(un)friendly rivalries!! a guide to characters your players hate worse than villains but for super petty reasons
is your party missing a key part of the NPC ecosystem? do you need a way to remind PCs that they aren’t the only ones who are hot shit? looking for someone who isn’t exactly a Big Bad but sure isn’t an ally?
Look No Further.
you see, sometimes you need NPCs that aren’t going to give the party everything they want because of a high Persuasion roll, the NPCs who aren’t going around committing mass murder (at least, not any more than your party, anyway) but still aren’t sympathetic, or the NPCs who have goals that directly interfere with those of the party and they might just be more competent.
These NPCs come in (at least) four flavors:
- Rival Party
- Something about them just pisses you off
The nemesis is someone that at least one party member has a reason to just loathe, but hasn’t done enough to make the party consider them a threat worth killing. Take as an example the paladin Viv from my campaign. She was a target for assassination by our party cleric–but the rest of the party, unaware of his secret task, immediately got attached to her. She quickly turned from a low-level enemy to a god-tier annoyance. Because no one else wanted to kill her, the cleric was left fuming impotently as she pranced around doing whatever she wanted. To this day, the mere mention of her gets a reaction of (comedic) frustration.
To use a nemesis effectively, limit their fury-inducing qualities to one or two player characters, and make them otherwise lovely and likeable folks; they should have relatable and (presumably) nonthreatening goals and be willing to help the party out under the right circumstances. Sit back and watch the steam pour out of a player’s ears.
A competitor is an NPC that is good at the same things as one of the PCs, such as a brawler who participates in pit fights against your party barbarian–and wins. The winning here is key to the idea. Party members hate to be defeated at the stuff they’re good at. But a bard can’t just assassinate another bard that outperformed them at a karaoke concert–unless they’re a murder hobo, they just have to sit there sullenly as someone else gets the glory, and plot an elaborate revenge.
The competitor works best when they have a little bit of local celebrity. This helps to prevent the party from killing or robbing them, because there might actually be consequences. They can be insulting, they can be objectively kind of shitty, but they shouldn’t do things like kick puppies or level an apartment complex to make way for their mansion. They are typical ordinary folk, but they can be jackasses without ruining the effect. Just don’t push the bad qualities into Bad Guy territory.
The rival party can be a difficult one to run. Like the nemesis, a rival party is more likely to appear during a quest/dungeon/etc. The key here is to give them similar, but not identical goals, but most importantly, they should be slightly more competent than the party. Not by much. You don’t want your party to get demoralized and ditch the dungeon, after all.
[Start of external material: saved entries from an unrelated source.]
-- ==== Sys2Proof/Certificates/Slice0/Obligations.lean ====
section
/-! DEFINITION. The statements for the provers. Where a statement speaks of an operand, it is at the location that the
model's own `State.resolve` gives for it; `(s.beginInstr.resolve ea sz)` is that location and the state in which the
operation word and the extension words have been passed and the side effect of the mode has happened. -/

open Sys2Proof Sys2Proof.Machine

/-! Encoding. -/

/-- Words written out from the encodings of the instruction rules decode to what they stand for (sanity). -/
def Obligations.WrittenWordsDecode : Prop :=
  decode [0x2318] = .ok (.moveLong (.postInc 0) (.preDec 1), []) ∧
  decode [0x31C0, 0x2010] = .ok (.moveWord (.dreg 0) (.absShort 0x2010), []) ∧
  decode [0x43F0, 0x1008] =
    .ok (.lea (.index 0 { isAddr := false, reg := 1, isLong := false, disp := 8 }) 1, []) ∧
  decode [0x48E7, 0xC080] = .ok (.movemStore .long 0xC080 (.preDec 7), []) ∧
  decode [0xD041] = .ok (.addToReg .word (.dreg 1) 0, []) ∧
  decode [0x0A80, 0xFFFF, 0xFFFF] = .ok (.eori .long 0xFFFFFFFF (.dreg 0), []) ∧
  decode [0xE340] = .ok (.aslReg .word (.imm 1) 0, []) ∧
  decode [0x08F8, 0x0007, 0x2000] = .ok (.bsetStatic 7 (.absShort 0x2000), []) ∧
  decode [0xC101] = .ok (.abcd false 1 0, []) ∧
  decode [0x51C9, 0xFFFC] = .ok (.dbcc .f 1 0xFFFC, []) ∧
  decode [0x4E72, 0x2700] = .ok (.stop 0x2700, []) ∧
  decode [0x4AFC] = .error .illegal ∧ decode [0xA123] = .error .line1010 ∧ decode [0xFFFF] = .error .line1111

/-- Decoding the words of a well-formed instruction gives it back, and leaves the words after it. -/
def Obligations.DecodeOfEncode : Prop :=
  ∀ (i : Instr) (ws : List Word), i.wellFormed = true → decode (encode i ++ ws) = .ok (i, ws)

/-! Reset, the invariant, the step. -/

/-- What reset leaves where the spec gives a value (R45), over the memory of `State.reset`; what that memory reads as,
and that the sequence has already run, is the model's choice (log 4, log 6). -/
def Obligations.ResetState : Prop :=
  State.reset.sr.s = true ∧ State.reset.sr.t = false ∧ State.reset.sr.mask = 7 ∧
  State.reset.ssp = State.reset.longAt .supervisorProgram 0 ∧ State.reset.pc = State.reset.longAt .supervisorProgram 4 ∧
  State.reset.procState = .normal ∧ State.reset.nmi = false ∧ State.reset.prefetch = [] ∧
  State.reset.traceAtStart = false

/-- The invariant holds right after reset. -/
def Obligations.InvAtReset : Prop := Inv State.reset

/-- Every step from a state with the invariant that answers a next state keeps it. -/
def Obligations.InvKeptByStep : Prop := ∀ s t : State, Inv s → step s = .next t → Inv t

/-- When the words at the program counter decode to an instruction (decoding accepts only well-formed ones), nothing
keeps the processor from it, the words read ahead so far are those of memory, and the platform has nothing in store but its
maps, a step is `exec` of it, in the state that has sampled the interrupt level, remembers T and the operation word, and has
read the words of the window ahead (PREFETCH_WINDOW, log 17); then the trace exception where T was set, and the words at the
program counter, if it was not reached by falling through, may be read (`settled`). While STOP executes nothing is read ahead
(R532). A LINK or BSR whose push overlaps its own displacement word is so executed too, or that word is read after the push
(`runLate`, log 19). A BSR or JSR whose push overlaps the window at its target goes on with words read there before the push,
or with none (`keepTarget`, R95). -/
def Obligations.StepRunsDecoded : Prop :=
  ∀ (s r : State) (level : Fin 8) (i : Instr) (op : Word)
    (executed : Nat → List Word → Host.Outcome State Fault Refusal),
    s.takeInput.1 = .run level →
    s.takeInput.2.runs level = true →
    (s.takeInput.2.sample level).fetches i.words (s.windowAfter i) = true →
    (isPrivileged i = true → s.sr.s = true) →
    decode (s.wordsAt i.words s.pc) = .ok (i, []) →
    op = s.wordAt (s.code .program) s.pc →
    r = { s.takeInput.2.sample level with traceAtStart := s.sr.t, instrReg := op, instrAddr := s.pc } →
    executed = (fun k words => settled (afterInstr (keepTarget words (exec i
      { r with
        prefetch := aheadWords s.surelyRead (s.nextPc i) (s.wordsAt (s.windowAfter i) (s.nextPc i))
        drawCount := k })))) →
    (s.pushOverlaps i = false → s.targetHit i = false → step s = executed s.drawCount []) ∧
    (s.pushOverlaps i = true ∨ s.targetHit i = true →
      (s.targetHit i = true → ∀ a, s.callTarget i = some a →
        s.canAccessList .program .read .word 2 s.windowWords a = true) →
      ∃ k words,
        (words = [] ∨ ∃ a n, s.targetHit i = true ∧ s.callTarget i = some a ∧ n ≤ s.windowWords ∧ words = s.wordsAt n a) ∧
        (step s = executed k words ∨
          ∃ j rest, s.pushOverlaps i = true ∧ decode [op, 0] = .ok (j, rest) ∧
            step s = settled (runLate s.instrReg op [] j { r with drawCount := k })))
But enough to make them work for success. For example, your party wants to loot the treasure trove hidden in a warlord’s fortress. But what’s this? Another party is on the scene, trying to bring a valuable artifact in that treasure trove back to their employer? Now the race is on to find the treasure and claim the prize.
This one will be most entertaining if the rival party shares flavor with the player characters. A paladin’s Lay on Hands might be countered with a Celestial Warlock’s “Healing Light” ability, for example. While not identical, the effect is the same. An archery-based ranger might contrast with an Arcane Archer fighter in the same way. A character with the Sailor background may be irritated if they get shown up by a Swashbuckler rogue.
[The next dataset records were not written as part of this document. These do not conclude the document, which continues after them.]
theorem indexExtOfWord_wordOfIndexExt (x : IndexExt) : indexExtOfWord (wordOfIndexExt x) = x := by
  obtain ⟨isAddr, reg, isLong, disp⟩ := x
  have haddr := isAddr.toNat_lt
  have hlong := isLong.toNat_lt
  have hw : (wordOfIndexExt ⟨isAddr, reg, isLong, disp⟩).toNat =
      isAddr.toNat * 32768 + reg.val * 4096 + isLong.toNat * 2048 + disp.toNat := by
    simp only [wordOfIndexExt, BitVec.toNat_ofNat]
    omega
  have hreg : (wordOfIndexExt ⟨isAddr, reg, isLong, disp⟩).toNat / 4096 % 8 = reg.val := by omega
  have hdisp : BitVec.ofNat 8 (wordOfIndexExt ⟨isAddr, reg, isLong, disp⟩).toNat = disp :=
    BitVec.eq_of_toNat_eq (by rw [BitVec.toNat_ofNat]; omega)
  have hbitAddr : decide ((wordOfIndexExt ⟨isAddr, reg, isLong, disp⟩).toNat / 32768 = 1) = isAddr := by
    cases isAddr with
    | false => exact decide_eq_false (by simp only [Bool.toNat_false] at hw; omega)
    | true => exact decide_eq_true (by simp only [Bool.toNat_true] at hw; omega)
  have hbitLong : decide ((wordOfIndexExt ⟨isAddr, reg, isLong, disp⟩).toNat / 2048 % 2 = 1) = isLong := by
    cases isLong with
    | false => exact decide_eq_false (by simp only [Bool.toNat_false] at hw; omega)
    | true => exact decide_eq_true (by simp only [Bool.toNat_true] at hw; omega)
  simp only [indexExtOfWord, hreg, hdisp, hbitAddr, hbitLong, toReg_val]

/-! What a decoder reads back. -/

/-- From the given words, and whatever follows them, a decoder gives the value and leaves what follows. -/
def ReadsBack {α : Type} (p : List Word → Except DecodeError (α × List Word)) (words : List Word) (a : α) : Prop :=
  ∀ ws, p (words ++ ws) = .ok (a, ws)

theorem ReadsBack.ok {α : Type} {a b : α} (h : a = b) : ReadsBack (fun ws => .ok (a, ws)) [] b := by
  intro ws
  rw [h, List.nil_append]

/-- Decoders one after the other read the words of the first and then those of the second. -/
theorem ReadsBack.bind {α β : Type} {p : List Word → Except DecodeError (α × List Word)}
    {q : α → List Word → Except DecodeError (β × List Word)} {u v : List Word} {a : α} {b : β} (hp : ReadsBack p u a)
    (hq : ReadsBack (q a) v b) : ReadsBack (fun ws => p ws >>= fun r => q r.1 r.2) (u ++ v) b := by
  intro ws
  simp only [List.append_assoc, hp (v ++ ws)]
  exact hq ws

/-- What is read is put into a larger term. -/
theorem ReadsBack.map {α β : Type} {p : List Word → Except DecodeError (α × List Word)} {u : List Word} {a : α} (k : α → β)
    {b : β} (hp : ReadsBack p u a) (hk : k a = b) : ReadsBack (fun ws => p ws >>= fun r => .ok (k r.1, r.2)) u b := by
  simpa only [List.append_nil] using hp.bind (q := fun a ws => .ok (k a, ws)) (.ok hk)

theorem readsBack_takeWord (w : Word) : ReadsBack takeWord [w] w := fun _ => rfl

theorem joinWords_highWord_lowWord (v : Long) : joinWords (highWord v) (lowWord v) = v := by
  refine BitVec.eq_of_getLsbD_eq fun i hi => ?_
  show (highWord v ++ lowWord v : BitVec (16 + 16)).getLsbD i = v.getLsbD i
  rw [BitVec.getLsbD_append]
  by_cases hlow : i < 16
  · simp [lowWord, hlow]
  · have hhigh : i - 16 < 16 := by omega
    have hplace : 16 + (i - 16) = i := by omega
    simp [highWord, hlow, hhigh, hplace]

theorem readsBack_takeLong (v : Long) : ReadsBack takeLong [highWord v, lowWord v] v := by
  intro ws
  show Except.ok (joinWords (highWord v) (lowWord v), ws) = _
  rw [joinWords_highWord_lowWord]

@[simp] theorem lowByte_byteWord (b : Byte) : lowByte (byteWord b) = b := by
  simp [lowByte, byteWord]

/-- An immediate that fits its size is read back (R106). -/
theorem readsBack_takeImm {sz : Size} {v : Long} (h : immFits sz v = true) : ReadsBack (takeImm sz) (immWords sz v) v := by
  cases sz with
  | byte =>
    have hv : v.toNat < 2 ^ 8 := of_decide_eq_true h
    refine (readsBack_takeWord _).map (fun w => (lowByte w).setWidth 32) (BitVec.eq_of_toNat_eq ?_)
    simp only [lowByte, BitVec.toNat_setWidth]
    omega
  | word =>
    have hv : v.toNat < 2 ^ 16 := of_decide_eq_true h
    refine (readsBack_takeWord _).map (fun w => w.setWidth 32) (BitVec.eq_of_toNat_eq ?_)
    simp only [lowWord, BitVec.toNat_setWidth]
    omega
  | long => exact readsBack_takeLong v

/-- An effective address is read back from its fields and its extension words (R102, R103). -/
theorem readsBack_takeEa {sz : Size} {ea : Ea} (h : ea.immOk sz = true) :
    ReadsBack (takeEa sz (eaFields ea).1 (eaFields ea).2) (eaWords sz ea) ea := by
  cases ea with
  | dreg n => exact .ok (congrArg Ea.dreg (toReg_val n))
  | areg n => exact .ok (congrArg Ea.areg (toReg_val n))
  | ind n => exact .ok (congrArg Ea.ind (toReg_val n))
  | postInc n => exact .ok (congrArg Ea.postInc (toReg_val n))
  | preDec n => exact .ok (congrArg Ea.preDec (toReg_val n))
  | disp n d => exact (readsBack_takeWord d).map (Ea.disp (toReg n.val)) (by rw [toReg_val])
  | index n x =>
    exact (readsBack_takeWord _).map (fun w => Ea.index (toReg n.val) (indexExtOfWord w))
      (by rw [toReg_val, indexExtOfWord_wordOfIndexExt])
  | absShort a => exact (readsBack_takeWord a).map Ea.absShort rfl
  | absLong a => exact (readsBack_takeLong a).map Ea.absLong rfl
  | pcDisp d => exact (readsBack_takeWord d).map Ea.pcDisp rfl
  | pcIndex x =>
    exact (readsBack_takeWord _).map (fun w => Ea.pcIndex (indexExtOfWord w))
      (by rw [indexExtOfWord_wordOfIndexExt])
  | imm v => exact (readsBack_takeImm h).map Ea.imm rfl

/-! The formats of instructions: the operand words that each one reads back. -/

/-- The fields of an operation word with an effective address in bits 5-0. -/
def eaOpFields (line r o : Nat) (ea : Ea) : OpFields :=
  { line := line, r := r, o := o, m := (eaFields ea).1, x := (eaFields ea).2 }

@[simp] theorem eaOpFields_r (line r o : Nat) (ea : Ea) : (eaOpFields line r o ea).r = r := rfl

section

variable {line r o : Nat} {sz : Size} {ea : Ea} {i : Instr}

theorem readsBack_ok {j : Instr} (h : j = i := by simp) : ReadsBack (fun ws => .ok (j, ws)) [] i := .ok h

theorem readsBack_withEa {k : Ea → Instr} (h : ea.immOk sz = true) (hk : k ea = i := by simp) :
    ReadsBack (fun ws => withEa sz (eaOpFields line r o ea) ws k) (eaWords sz ea) i :=
  (readsBack_takeEa h).map k hk

/-- The register is in bits 11-9. -/
theorem readsBack_withEaReg {k : Ea → Reg → Instr} {n : Reg} (h : ea.immOk sz = true) :
    ReadsBack (fun ws => withEa sz (eaOpFields line n.val o ea) ws fun ea => k ea (toReg n.val)) (eaWords sz ea)
      (k ea n) :=
  readsBack_withEa h (by rw [toReg_val])

theorem readsBack_withWord {k : Word → Instr} {w : Word} (hk : k w = i := by simp) :
    ReadsBack (fun ws => withWord ws k) [w] i :=
  (readsBack_takeWord w).map k hk

/-- One word of its own whose low-order byte alone counts (R106). -/
theorem readsBack_withByte {k : Byte → Instr} {b : Byte} :
    ReadsBack (fun ws => withWord ws fun w => k (lowByte w)) [byteWord b] (k b) :=
  readsBack_withWord (congrArg k (lowByte_byteWord b))

theorem readsBack_withWordEa {k : Word → Ea → Instr} {w : Word} (h : ea.immOk sz = true) (hk : k w ea = i := by simp) :
    ReadsBack (fun ws => withWordEa sz (eaOpFields line r o ea) ws k) (w :: eaWords sz ea) i :=
  (readsBack_takeWord w).bind (q := fun w ws => takeEa sz (eaFields ea).1 (eaFields ea).2 ws >>= fun t => .ok (k w t.1, t.2))
    ((readsBack_takeEa h).map (k w) hk)

theorem readsBack_withByteEa {k : Byte → Ea → Instr} {b : Byte} (h : ea.immOk sz = true) :
    ReadsBack (fun ws => withWordEa sz (eaOpFields line r o ea) ws fun w => k (lowByte w)) (byteWord b :: eaWords sz ea)
      (k b ea) :=
  readsBack_withWordEa h (by rw [lowByte_byteWord])

theorem readsBack_withImmEa {k : Size → Long → Ea → Instr} {v : Long} (hv : immFits sz v = true)
    (h : ea.immOk sz = true) (hk : k sz v ea = i := by simp) :
    ReadsBack (fun ws => withImmEa (eaOpFields line r (sizeField sz) ea) ws k) (immWords sz v ++ eaWords sz ea) i := by
  have hsize : (fun ws => withImmEa (eaOpFields line r (sizeField sz) ea) ws k) = fun ws => takeImm sz ws >>= fun u =>
      takeEa sz (eaFields ea).1 (eaFields ea).2 u.2 >>= fun t => .ok (k sz u.1 t.1, t.2) := by
    cases sz <;> rfl
  rw [hsize]
  exact (readsBack_takeImm hv).bind
    (q := fun v ws => takeEa sz (eaFields ea).1 (eaFields ea).2 ws >>= fun t => .ok (k sz v t.1, t.2))
    ((readsBack_takeEa h).map (k sz v) hk)

/-- The size field is in bits 7-6, whatever bit 8 is. -/
theorem readsBack_withSizeEa {k : Size → Ea → Instr} (hsize : sizeOfField (o % 4) = .ok sz) (h : ea.immOk sz = true)
    (hk : k sz ea = i := by simp) :
    ReadsBack (fun ws => withSizeEa (eaOpFields line r o ea) ws k) (eaWords sz ea) i := by
  have hread : (fun ws => withSizeEa (eaOpFields line r o ea) ws k) = fun ws =>
      takeEa sz (eaFields ea).1 (eaFields ea).2 ws >>= fun t => .ok (k sz t.1, t.2) := by
    funext ws
    simp only [withSizeEa, eaOpFields, hsize]
    rfl
  rw [hread]
  exact (readsBack_takeEa h).map (k sz) hk

/-- The register is in bits 11-9. -/
theorem readsBack_withSizeEaReg {k : Size → Ea → Reg → Instr} {n : Reg} (hsize : sizeOfField (o % 4) = .ok sz)
    (h : ea.immOk sz = true) :
    ReadsBack (fun ws => withSizeEa (eaOpFields line n.val o ea) ws fun sz ea => k sz ea (toReg n.val)) (eaWords sz ea)
      (k sz ea n) :=
  readsBack_withSizeEa hsize h (by rw [toReg_val])

/-- The source's words come before those of the destination (R184). -/
theorem readsBack_withMove {src dst : Ea} {k : Ea → Ea → Instr} (hs : src.immOk sz = true) (hd : dst.immOk sz = true)
    (hk : k src dst = i := by rfl) :
    ReadsBack (fun ws => withMove sz (eaOpFields line (eaFields dst).2 (eaFields dst).1 src) ws k)
      (eaWords sz src ++ eaWords sz dst) i :=
  (readsBack_takeEa hs).bind
    (q := fun src ws => takeEa sz (eaFields dst).1 (eaFields dst).2 ws >>= fun t => .ok (k src t.1, t.2))
    ((readsBack_takeEa hd).map (k src) hk)

theorem readsBack_withExtended {m : Nat} {k : Size → Bool → Reg → Reg → Instr} {mem : Bool} {ry rx : Reg}
    (hsize : sizeOfField (o % 4) = .ok sz) :
    ReadsBack (fun ws => withExtended ⟨line, rx.val, o, m, ry.val⟩ ws k mem) [] (k sz mem ry rx) := by
  intro ws
  simp only [withExtended, hsize, toReg_val]
  rfl

theorem readsBack_withShift {m : Nat} {k : Size → ShiftCount → Reg → Instr} {count : ShiftCount} {dn : Reg}
    (hsize : sizeOfField (o % 4) = .ok sz) (hcount : shiftCountOf ⟨line, r, o, m, dn.val⟩ = count) :
    ReadsBack (fun ws => withShift ⟨line, r, o, m, dn.val⟩ ws k) [] (k sz count dn) := by
  intro ws
  simp only [withShift, hsize, hcount, toReg_val]
  rfl

/-- What the opcode map reads back from the fields of an operation word, the decoder reads back from the word. -/
theorem readsBack_pack {f : OpFields} {words : List Word} (hi : i.wellFormed = true) (hf : f.Fits)
    (h : ReadsBack (parse f) words i) : ReadsBack decode (pack f :: words) i := by
  intro ws
  simp only [List.cons_append, decode, unpack_pack hf, h ws, hi, if_true]

theorem readsBack_opEa {words : List Word} (hi : i.wellFormed = true) (h : ReadsBack (parse (eaOpFields line r o ea)) words i)
    (hl : line < 16 := by decide) (hr : r < 8 := by simp) (ho : o < 8 := by decide) :
    ReadsBack decode (opEa line r o ea :: words) i :=
  readsBack_pack hi ⟨hl, hr, ho, eaFields_fst_lt ea, eaFields_snd_lt ea⟩ h

theorem readsBack_opWord {m x : Nat} {words : List Word} (hi : i.wellFormed = true)
    (h : ReadsBack (parse ⟨line, r, o, m, x⟩) words i) (hl : line < 16 := by decide)
    (hr : r < 8 := by simp) (ho : o < 8 := by decide) (hm : m < 8 := by simp) (hx : x < 8 := by simp) :
    ReadsBack decode (opWord line r o m x :: words) i :=
  readsBack_pack hi ⟨hl, hr, ho, hm, hx⟩ h

end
Then there’s the fourth type: Something about them just pisses you off. What does that mean? Well, take this example: the party has made a bar their favorite hangout spot. They have a corner booth all to themselves and the barkeep pours out their usual as soon as they walk in the door. Maybe the barkeep has a flirty relationship with a PC. Then one day the bar has been sold! To someone else! Someone who doesn’t know their drinks, who doesn’t reserve their regular table, who is all business and no pleasure! Sure, there’s nothing wrong with them. But this is a curveball the party wasn’t expecting.
This category is the most flexible. You can use it to disrupt a party’s habitual actions, harmlessly insult them (I used a high-end tailor to interrogate the party’s fashion sensibilities once. They detested her. It was hilarious), or create social obstacles (like a guard that holds a grudge for no apparent reason and makes them wait for ages to see the local lord). These characters might be recurring or might not, so don’t get too invested in them unless they’re powerful. A snarky artificer who is the only maker of enchanted items in 100 miles is more likely to reappear than a shitty bartender, because bartenders are a dime a dozen.
Now go and enjoy making NPCs your players will love to hate!